Forget Many, Forget Right: Scalable and Precise Concept Unlearning in Diffusion Models
This addresses copyright and misuse concerns in AI-generated content by enabling scalable and precise unlearning, though it is incremental as it builds on existing unlearning research.
The paper tackles the problem of multi-concept unlearning in text-to-image diffusion models, which is challenging due to conflicting updates and collateral damage, by proposing ScaPre, a framework that removes target concepts effectively while maintaining generation quality, forgetting up to 5 times more concepts than baselines.

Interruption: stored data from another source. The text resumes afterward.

/-- a < b as values; false for NaNs. -/
def numLt (x y : Num) : Bool :=
  match x, y with
  | .nan, _ => false
  | _, .nan => false
  | .inf a, .inf b => a && !b
  | .inf a, .fin _ _ _ => a
  | .fin _ _ _, .inf b => !b
  | .fin na ma ea, .fin nb mb eb => (addFinite na ma ea (!nb) mb eb).1

def numEq (x y : Num) : Bool :=
  match x, y with
  | .nan, _ => false
  | _, .nan => false
  | .inf a, .inf b => a == b
  | .fin na ma ea, .fin nb mb eb => (addFinite na ma ea (!nb) mb eb).2.1 == 0
  | _, _ => false

def isSignalling (v : Nat) : Bool := decide (fpDecode v = .nan) && !(v.testBit 22)

/-- IEEE 754 minimumNumber and maximumNumber (Table 3.7): -0 is below +0; NV for a NaN delivered or a signalling
operand. -/
def fpMinMax (isMax : Bool) (a b : Nat) : Nat × FlagSet :=
  let fl : FlagSet := { nv := isSignalling a || isSignalling b }
  match fpDecode a, fpDecode b with
  | .nan, .nan => nanResult
  | .nan, _ => (b, fl)
  | _, .nan => (a, fl)
  | x, y =>
    let aLess := numLt x y || (numEq x y && a.testBit 31)
    (if aLess = isMax then b else a, fl)

/-- A compare of two lanes: whether it holds, and NV. Table 3.7 names no predicates: equal (quiet), less and less-or-equal
(signalling), as in IEEE 754 (log 123). -/
def fpCompare (c : Cmp) (a b : Nat) : Bool × FlagSet :=
  let x := fpDecode a
  let y := fpDecode b
  let anyNan := decide (x = .nan) || decide (y = .nan)
  match c with
  | .eq => (numEq x y, { nv := isSignalling a || isSignalling b })
  | .lt => (numLt x y, { nv := anyNan })
  | .le => (numLt x y || numEq x y, { nv := anyNan })

/-! ### The counter-based generator (R191) -/

def philoxRounds : Nat → Nat → Nat → Nat → Nat → Nat → Nat → Nat × Nat × Nat × Nat
  | 0, _, _, c0, c1, c2, c3 => (c0, c1, c2, c3)
  | n + 1, k0, k1, c0, c1, c2, c3 =>
    let p := 0xD2511F53 * c0
    let q := 0xCD9E8D57 * c2
    let n0 := (q / 2 ^ 32) ^^^ c1 ^^^ k0
    let n2 := (p / 2 ^ 32) ^^^ c3 ^^^ k1
    philoxRounds n ((k0 + 0x9E3779B9) % 2 ^ 32) ((k1 + 0xBB67AE85) % 2 ^ 32) n0 (q % 2 ^ 32) n2 (p % 2 ^ 32)

/-- counter_generate of R191: Philox4x32 with ten rounds. -/
def counterGenerate (key : Nat) (ctr : Nat) : Nat :=
  let (c0, c1, c2, c3) := philoxRounds 10 (field key 0 32) (field key 32 32) (field ctr 0 32) (field ctr 32 32)
    (field key 64 32) (field key 96 32)
  c0 + c1 * 2 ^ 32 + c2 * 2 ^ 64 + c3 * 2 ^ 96

/-- U of R61: bits [23:0] of the generator. -/
def srBits (key ctr : Nat) : Nat := counterGenerate key (ctr % 2 ^ 64) % 2 ^ 24

/-! ### Transcendental functions (R100, R101, Table 3.8) -/

def fpOne : Nat := 0x3F800000

/-- The value of (-1)^neg × m × 2^e. -/
def numRat (neg : Bool) (m : Nat) (e : Int) : Rat := (if neg then -1 else 1) * (m : Rat) * pow2 e

/-- 1 / sqrt of m × 2^e for a positive m. -/
def rsqrtBetween (m : Nat) (e : Int) : Between :=
  let (m, e) := if e % 2 = 0 then (m, e) else (2 * m, e - 1)
  let r := isqrt (2 ^ 200 / m)
  Between.scale (pow2 (-(e / 2) - 100)) ⟨(r : Rat), ((r + 2 : Nat) : Rat)⟩

/-- Where the exact value of a function lies for a finite operand in the domain of Table 3.8, and the largest error in units in the last
place; none where the table gives no bound: an operand of sin or cos beyond 2^16, or a reciprocal that FP32 cannot hold. -/
def transcBetween (f : TFun) (neg : Bool) (m : Nat) (e : Int) : Option (Between × Nat) :=
  let x := numRat neg m e
  match f with
  | .exp2 => some (exp2Between x, 1)
  | .exp => some (expAll x, 2)
  | .log2 => some (overPos (lnBetween m e) ln2Between, 1)
  | .ln => some (lnBetween m e, 2)
  | .recip => if (1 / x).abs < pow2 128 then some (⟨1 / x, 1 / x⟩, 1) else none
  | .rsqrt => some (rsqrtBetween m e, 1)
  | .sin => if x.abs ≤ 65536 then some (sinBetween x 0, 2) else none
  | .cos => if x.abs ≤ 65536 then some (sinBetween x 1, 2) else none
  | .tanh => some (oddBetween tanhPos x, 2)
  | .sigmoid => some ((⟨1 + (expAll (-x)).lo, 1 + (expAll (-x)).hi⟩ : Between).inv, 2)
  | .erf => some (oddBetween erfPos x, 3)

/-- One unit in the last place of a finite FP32 result. -/
def ulpOf (r : Nat) : Rat := pow2 ((max (field r 23 8) 1 : Nat) - 150)

/-- Whether an FP32 result is finite and within n units in its last place of a value that lies between two bounds. -/
def withinUlps (b : Between) (n r : Nat) : Bool :=
  match fpDecode r with
  | .fin neg m e => decide (b.lo - n * ulpOf r ≤ numRat neg m e) && decide (numRat neg m e ≤ b.hi + n * ulpOf r)
  | _ => false

/-- A rational rounded to the nearest FP32 value. -/
def nearestFp (x : Rat) : Nat :=
  let m := x.num.natAbs * 2 ^ 200
  (floatRound ffFp32 .rne 0 false (decide (x < 0)) (2 * (m / x.den) + (if m % x.den = 0 then 0 else 1)) (-201)).1

/-- The result of a function on an ordinary operand: the free value Config.transc where it keeps the accuracy of Table 3.8, and otherwise a
value that does, so that nothing but the accuracy is fixed (log 5). -/
def transcValue (f : TFun) (a : Nat) : Nat :=
  let r := (Config.transc f (BitVec.ofNat 32 a)).toNat
  match fpDecode a with
  | .fin neg m e => match transcBetween f neg m e with
    | some (b, n) => if withinUlps b n r then r else nearestFp b.lo
    | none => r
  | _ => r

/-- A transcendental result and its flags: the special results of Table 3.8; every other result is a free value within the table's
accuracy. -/
def transcEval (f : TFun) (a : Nat) : Nat × FlagSet :=
  let open_ : Nat × FlagSet := (transcValue f a, {})
  match fpDecode a with
  | .nan => nanResult
  | .inf neg => match f with
    | .exp2 | .exp => (if neg then 0 else infBits ffFp32 false, {})
    | .log2 | .ln => if neg then nanResult else (infBits ffFp32 false, {})
    | .recip => (signBit ffFp32 neg, {})
    | .rsqrt => if neg then nanResult else open_
    | .sin | .cos => nanResult
    | .tanh | .erf => (fpOne + signBit ffFp32 neg, {})
    | .sigmoid => (if neg then 0 else fpOne, {})
  | .fin neg m _ => match f with
    | .exp2 => if !neg && decide (0x43000000 ≤ a) then (infBits ffFp32 false, { of := true }) else open_
    | .exp => if !neg && decide (0x42B17218 ≤ a) then (infBits ffFp32 false, { of := true }) else open_
    | .log2 | .ln =>
      if m = 0 then (infBits ffFp32 true, { dz := true }) else if neg then nanResult else open_
    | .recip => if m = 0 then (infBits ffFp32 neg, { dz := true }) else open_
    | .rsqrt =>
      if m = 0 then (infBits ffFp32 neg, { dz := true }) else if neg then nanResult else open_
    | _ => open_

/-! ### Quantising to an MX format (R99) -/

/-- The exponent of the largest magnitude an element format's normal range starts its top binade at: emax of the OCP
rule. -/
def elemEmax (f : Fmt) : Int :=
  match f with
  | .e4m3 => 8 | .e5m2 => 15 | .e3m2 => 4 | .e2m3 => 2 | .e2m1 => 2 | _ => 0

def elemFloat (f : Fmt) : FloatFmt :=
  match f with
  | .e4m3 => ffE4m3 | .e5m2 => ffE5m2 | .e3m2 => ffE3m2 | .e2m3 => ffE2m3 | _ => ffE2m1

/-- floor(log2 |x|) of a nonzero finite value. -/
def log2Floor (m : Nat) (e : Int) : Int := e + (bitLen m : Int) - 1

/-- One element divided by its scale 2^(x-127) and rounded to the element format, saturating (R99). -/
def quantElem (f : Fmt) (mode : RMode) (u24 : Nat) (scale : Nat) (x : Num) : Nat × FlagSet :=
  match x with
  | .nan => match f with
    | .e4m3 | .e5m2 => (canonNan (elemFloat f), { nv := true })
    | _ => (0, { nv := true })
  | .inf neg => match f with
    | .mxint8 => (if neg then 0x80 else 0x7F, { of := true, nx := true })
    | _ => (maxFinite (elemFloat f) + signBit (elemFloat f) neg, { of := true, nx := true })
  | .fin neg m e =>
    let e' := e - ((scale : Int) - 127)
    match f with
    | .mxint8 =>
      let (k, inexact) := roundTo mode u24 neg m e' (-6)
      if neg then (if 128 < k then (0x80, { of := true, nx := true }) else (ofInt 8 (-(k : Int)), { nx := inexact }))
      else (if 127 < k then (0x7F, { of := true, nx := true }) else (k, { nx := inexact }))
    | _ => floatRound (elemFloat f) mode u24 true neg m e'

def blockMax : List Num → Option (Nat × Int)
  | [] => none
  | .fin _ m e :: xs =>
    if m = 0 then blockMax xs
    else match blockMax xs with
      | none => some (m, e)
      | some (m', e') => if log2Floor m' e' < log2Floor m e then some (m, e) else some (m', e')
  | _ :: xs => blockMax xs

/-- The scale of a block (R99) and the flags it raises. A block with a NaN delivers one in its scale, so NV is raised as for every
NaN delivered (Table 2.8; log 122); a scale exponent below what E8M0 holds, which R99 does not speak of, gives the least scale
0x00 (log 122). -/
def blockScale (f : Fmt) (xs : List Num) : Nat × FlagSet :=
  if xs.any (fun x => decide (x = .nan)) then (0xFF, { nv := true })
  else if xs.any (fun x => match x with | .inf _ => true | _ => false) then (0xFF, { nv := true })
  else match blockMax xs with
    | none => (0, {})
    | some (m, e) => ((min (max (log2Floor m e - elemEmax f + 127) 0) 254).toNat, {})

end Sys2Proof.Machine
end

Text-to-image diffusion models have achieved remarkable progress, yet their use raises copyright and misuse concerns, prompting research into machine unlearning. However, extending multi-concept unlearning to large-scale scenarios remains difficult due to three challenges: (i) conflicting weight updates that hinder unlearning or degrade generation; (ii) imprecise mechanisms that cause collateral damage to similar content; and (iii) reliance on additional data or modules, creating scalability bottlenecks. To address these, we propose Scalable-Precise Concept Unlearning (ScaPre), a unified framework tailored for large-scale unlearning. ScaPre introduces a conflict-aware stable design, integrating spectral trace regularization and geometry alignment to stabilize optimization, suppress conflicts, and preserve global structure. Furthermore, an Informax Decoupler identifies concept-relevant parameters and adaptively reweights updates, strictly confining unlearning to the target subspace. ScaPre yields an efficient closed-form solution without requiring auxiliary data or sub-models. Comprehensive experiments on objects, styles, and explicit content demonstrate that ScaPre effectively removes target concepts while maintaining generation quality. It forgets up to $\times \mathbf{5}$ more concepts than the best baseline within acceptable quality limits, achieving state-of-the-art precision and efficiency for large-scale unlearning.